A third promo single, "Nature Vs. Nurture", was released on November 5, 2013. Stereogum wrote that the track is a "cascading bedroom-R&B and future pop track that evolves from quiet, but dizzying layers of harmonies into fleshed out vocal rounds with a Tropcalía-tinged backbone."

| "Saudade tips the scales to the sad side, but is all the more soul-crushingly beautiful for it... Tei Shi range is tonally akin to Feist and Lianne La Havas, and what's so goosebump-inducingly awesome about this EP is its range... Elegant, elegiac, and sensual, Saudade, is both excellently titled and the best thing we've heard all fall." |
| — Noisey |

Tei Shi released her six-track debut EP Saudade, on November 12, 2013. Among her collaborators was her friend producer/writer Gianluca Buccellati, who she had met while a student at Berklee. The word "saudade" is Portuguese, describing a sentimental yearning for someone or for the happiness of a former place or time. Her previous singles were included on the EP, as well as several new tracks. According to Noisey, it is a "layered masterpiece of melodies that duck and dive, expertly entwined vocal loops, and shivery sonics." Saudade later received a physical release in 2015 through the indie label Turntable Kitchen.

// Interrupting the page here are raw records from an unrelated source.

-- ==== Sys2Proof/Machine/Transfers.lean ====
section
/-! DEFINITION. Transfers of control, control registers, loops and system instructions of the Rhaby hart (R347–R362). -/

namespace Sys2Proof.Machine

/-! ### Transfers (R347) -/

def execB (i : Issue) (off : BitVec 22) (s : State) : Out :=
  ok (issue s i (encJ i.guard 0x20 off.toNat) false false (fun t x => .jump t { x with pc := jumpAddr x off }))

def execCall (i : Issue) (off : BitVec 22) (s : State) : Out :=
  ok (issue s i (encJ i.guard 0x21 off.toNat) false false (fun t x => .jump t { gset x 31 (x.pc + 4) with pc := jumpAddr x off }))

/-- A jump to a register's value, which must be a multiple of 4 (R347). -/
def jumpReg (ra : Nat) (link : Option Nat) (t : State) (x : Hart) : HRes :=
  let a := gget x ra
  if a.toNat % 4 ≠ 0 then .fault t x 2 a 0 0
  else .jump t { (match link with
    | some rd => gset x rd (x.pc + 4)
    | none => x) with pc := a }

def execJmpr (i : Issue) (rd ra rb : Fin 32) (s : State) : Out :=
  ok (issue s i (encR i.guard 0x22 rd ra rb 0) (decide (rd ≠ 0 ∨ rb ≠ 0)) false (jumpReg ra none))

def execCallr (i : Issue) (rd ra rb : Fin 32) (s : State) : Out :=
  ok (issue s i (encR i.guard 0x22 rd ra rb 1) (decide (rb ≠ 0)) false (jumpReg ra (some rd)))

/-! ### Control registers (R348–R350) -/

/-- Read and write levels of a control register; a write level of none is the dash of R349. -/
def crLevels (c : Nat) : Option (Nat × Option Nat) :=
  if c = 0 then some (0, some 1)
  else if c ≤ 3 then some (0, none)
  else if c = 4 then some (0, some 1)
  else if c = 5 then some (0, some 0)
  else if 0x10 ≤ c ∧ c ≤ 0x1B then some (0, some 0)
  else if c = 0x20 then some (1, none)
  else if 0x100 ≤ c ∧ c ≤ 0x123 ∧ c % 16 ≤ 3 then some ((c - 0x100) / 16 + 1, some ((c - 0x100) / 16 + 1))
  else if 0x140 ≤ c ∧ c ≤ 0x142 then some (c - 0x140 + 1, some (c - 0x140 + 1))
  else if c = 0x200 then some (1, some 3)
  else none

/-- A control register's value, and the state and hart after the read: cycle counts and what is left of a window or budget
are free values (log entry 5); a read of CYCLE_LO latches CYCLE_HI (R349). -/
def crRead (s : State) (h : Nat) (x : Hart) (c : Nat) : State × Hart × W32 :=
  if c = 0 then (s, x, psWord x)
  else if c = 1 then (s, x, w32 h)
  else if c = 2 then (freed s, { x with cycHi := some (w32 (free s / 2 ^ 32)) }, w32 (free s))
  else if c = 3 then
    (match x.cycHi with
     | some v => (s, x, v)
     | none => (freed s, x, w32 (free s / 2 ^ 32)))
  else if c = 4 then (if x.job.isNone || x.budgetPend then (s, x, 0) else (freed s, x, w32 (free s % (x.budget + 1))))
  else if c = 5 then (s, x, predWord x)
  else if c < 0x14 then (s, x, lsGet x (c - 0x10))
  else if c < 0x18 then (s, x, leGet x (c - 0x14))
  else if c < 0x1C then (s, x, lcGet x (c - 0x18))
  else if c = 0x20 then (if x.aw then (freed s, x, w32 (free s % (x.atw + 1))) else (s, x, 0))
  else if c < 0x140 then (s, x, svGet x ((c - 0x100) / 16 + 1) (c % 16))
  else if c < 0x143 then (s, x, tget (fun _ => 0) x.scr (c - 0x140 + 1))
  else (s, x, x.vbase)

/-- A write of PS: IE and LOOPMODE; a change of LOOPMODE while a loop count is not zero has no effect and is recorded (R350). -/
def psWrite (s : State) (h : Nat) (x : Hart) (v : W32) : State × Hart :=
  if bitAt v.toNat 4 ≠ x.rept ∧ x.lc ≠ [] then (raise s (8 * h + 7) [0], x)
  else (s, { x with ie := bitAt v.toNat 2, rept := bitAt v.toNat 4 })

/-- A control register written; read-only fields ignore writes (R348, R374, R382). -/
def crWrite (s : State) (h : Nat) (x : Hart) (c : Nat) (v : W32) : State × Hart :=
  if c = 0 then psWrite s h x v
  else if c = 4 then (s, { x with budget := v.toNat })
  else if c = 5 then (s, predWrite x v)
  else if 0x10 ≤ c ∧ c < 0x14 then (s, { x with ls := tput (fun _ => 0) x.ls (c - 0x10) (v &&& 0xFFFFFFFC) })
  else if 0x14 ≤ c ∧ c < 0x18 then (s, { x with le := tput (fun _ => 0) x.le (c - 0x14) (v &&& 0xFFFFFFFC) })
  else if 0x18 ≤ c ∧ c < 0x1C then (s, lcSet x (c - 0x18) v)
  else if 0x100 ≤ c ∧ c < 0x140 then (s, svSet x ((c - 0x100) / 16 + 1) (c % 16) (if c % 16 = 2 then v &&& 0x0FFF1FFF else v))
  else if 0x140 ≤ c ∧ c < 0x143 then (s, { x with scr := tput (fun _ => 0) x.scr (c - 0x140 + 1) v })
  else if c = 0x200 then (s, { x with vbase := v &&& 0xFFFFFC00 })
  else (s, x)

/-- An access below the level given raises PERMISSION; a register that no level writes is checked as for a read (R348, R349). -/
def crShut (x : Hart) (c : Nat) (write : Bool) : Bool :=
  match crLevels c with
  | some (r, w) => decide (x.level < (if write then w.getD r else r))
  | none => false

/-- The CTL group: reserved bits [14:12] and an unlisted creg are ILLEGAL (R334, R348). -/
def ctl (s : State) (i : Issue) (sub : Nat) (r : Fin 32) (z : Fin 8) (creg : Fin 4096) (op : State → Hart → HRes) : State :=
  issue s i (encC i.guard r sub z creg) (decide (z ≠ 0) || (crLevels creg).isNone) (crShut (issuing s i.h) creg (decide (sub ≠ 0))) op

/-- A control register written from its old value and g[r]. -/
def crModify (h : Nat) (r creg : Nat) (f : W32 → W32 → W32) (t : State) (x : Hart) : HRes :=
  let p := crRead t h x creg
  let q := crWrite p.1 h x creg (f p.2.2 (gget x r))
  .next q.1 q.2

def execMfc (i : Issue) (r : Fin 32) (z : Fin 8) (creg : Fin 4096) (s : State) : Out :=
  ok (ctl s i 0 r z creg (fun t x => let p := crRead t i.h x creg; .next p.1 (gset p.2.1 r p.2.2)))
def execMtc (i : Issue) (r : Fin 32) (z : Fin 8) (creg : Fin 4096) (s : State) : Out :=
  ok (ctl s i 1 r z creg (fun t x => let q := crWrite t i.h x creg (gget x r); .next q.1 q.2))
def execMsc (i : Issue) (r : Fin 32) (z : Fin 8) (creg : Fin 4096) (s : State) : Out :=
  ok (ctl s i 2 r z creg (crModify i.h r creg (fun c v => c ||| v)))
def execMcc (i : Issue) (r : Fin 32) (z : Fin 8) (creg : Fin 4096) (s : State) : Out :=
  ok (ctl s i 3 r z creg (crModify i.h r creg (fun c v => c &&& ~~~v)))

/-! ### Loops (R351, R352) -/

/-- Zero-overhead loop n set up with a length and a count; a count of 0 skips the body. -/
def loopSet (n len : Nat) (count : Hart → W32) (t : State) (x : Hart) : HRes :=
  let last := x.pc + w32 (4 * len)
  let y := lcSet { x with ls := tput (fun _ => 0) x.ls n (x.pc + 4), le := tput (fun _ => 0) x.le n last } n (count x)
  if count x = 0 then .jump t { y with pc := last + 4 } else .next t y

def execLoop (i : Issue) (n : Fin 4) (ra : Fin 32) (len : Fin 32768) (s : State) : Out :=
  ok (issue s i (encLoop i.guard n ra len) ((hartOf s i.h).rept || decide (len = 0)) false (loopSet n len (fun x => gget x ra)))

def execLoopi (i : Issue) (n : Fin 4) (cnt len : Fin 1024) (s : State) : Out :=
  ok (issue s i (encLoopi i.guard n cnt len) ((hartOf s i.h).rept || decide (len = 0 ∨ cnt = 0)) false (loopSet n len (fun _ => w32 cnt)))

/-! ### System instructions (R357–R362) -/

/-- A SYS instruction open from a level. -/
def sys (s : State) (i : Issue) (sub : Nat) (imm : BitVec 16) (illegal : Bool) (level : Nat) (op : State → Hart → HRes) : State :=
  issue s i (encY i.guard sub imm.toNat) illegal (decide ((issuing s i.h).level < level)) op

/-- SVC: above level 0, or with [15:8] not zero, ILLEGAL (R333, R357). -/
def execSvc (i : Issue) (imm : BitVec 16) (s : State) : Out :=
  ok (sys s i 0x00 imm (decide (256 ≤ imm.toNat ∨ (issuing s i.h).level ≠ 0)) 0 (fun t x => .done (svcEnter t i.h imm.toNat x)))

/-- BARRIER completes when the store buffer is empty (R358). -/
def execBarrier (i : Issue) (imm : BitVec 16) (s : State) : Out :=
  ok (sys s i 0x01 imm (decide (imm ≠ 0)) 0 (fun t x => if x.sbuf = [] then .next t x else .stall))

/-- ATOMIC opens a window, unless one is open (R359). -/
def execAtomic (i : Issue) (imm : BitVec 16) (s : State) : Out :=
  ok (sys s i 0x02 imm (decide (256 ≤ imm.toNat)) 1
    (fun t x => .next t (if x.aw then x else { x with aw := true, atw := imm.toNat + 1, atwAt := x.pc })))

def execEndatomic (i : Issue) (imm : BitVec 16) (s : State) : Out :=
  ok (sys s i 0x03 imm (decide (imm ≠ 0)) 1 (fun t x => .next t { x with aw := false, atw := 0 }))

/-- ERET returns from the present level; to a level not below it is ILLEGAL (R360). -/
def eret (t : State) (x : Hart) : HRes :=
  let ps := (svGet x x.level 1).toNat
  .jump t { x with pc := svGet x x.level 0, level := ps % 4, ie := bitAt ps 2, aw := false, atw := 0, rept := bitAt ps 4,
                   svc := if ps % 4 = 0 then none else x.svc }

def eretBad (x : Hart) : Bool := decide (1 ≤ x.level ∧ x.level ≤ (svGet x x.level 1).toNat % 4)

def execEret (i : Issue) (imm : BitVec 16) (s : State) : Out :=
  ok (sys s i 0x04 imm (decide (imm ≠ 0) || eretBad (issuing s i.h)) 1 eret)

/-- A source is pending for hart h at any level (R390). -/
def anyPending (s : State) (h : Nat) : Bool := (selectAt s h true).isSome || (selectAt s h false).isSome

/-- WAIT completes at once with a source pending; else the hart is WAITING, its PC after the WAIT. Inside a window ILLEGAL (R361). -/
def execWait (i : Issue) (imm : BitVec 16) (s : State) : Out :=
  ok (sys s i 0x05 imm (decide (imm ≠ 0) || (hartOf s i.h).aw) 1
    (fun t x => if anyPending t i.h then .next t x else .stay (stateChange t i.h .waiting) (advance x)))

/-- Halting on BRK is enabled: the debug port is open with scope bit 2 (R362, R583). -/
def brkOn (s : State) : Bool := s.lc.dbgOpen && bitAt s.lc.scope 2

/-- BRK halts the hart for the debugger and raises offset 5; else ILLEGAL (R362, R394). -/
def execBrk (i : Issue) (imm : BitVec 16) (s : State) : Out :=
  ok (sys s i 0x06 imm (!brkOn s) 0
    (fun t x => .done (raise (stateChange (setHart t i.h (advance x)) i.h .haltedDebug) (8 * i.h.val + 5) [imm.toNat])))

end Sys2Proof.Machine
end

In January 2014, Tei Shi released her first single from Saudade, Adder(f)all", as a free mp3. She told Rolling Stone that the song resulted from three different song ideas joined. "Instead of making a really structured song I just looped these three sections/melody lines over one another, building them up and layering with harmonies. It was originally a capella and when the instrumentals were added it really came into its own." In the same month a remix of "Closer (Heart Shaped Birthmark Remix)" by Spirals hit the blogosphere with the prominent blog Kick Kick Snare stating, "SPIRALs has found a way to make something already so smooth into a beautifully jagged juxtaposition of a mixture. A robotic end to a beautiful romance."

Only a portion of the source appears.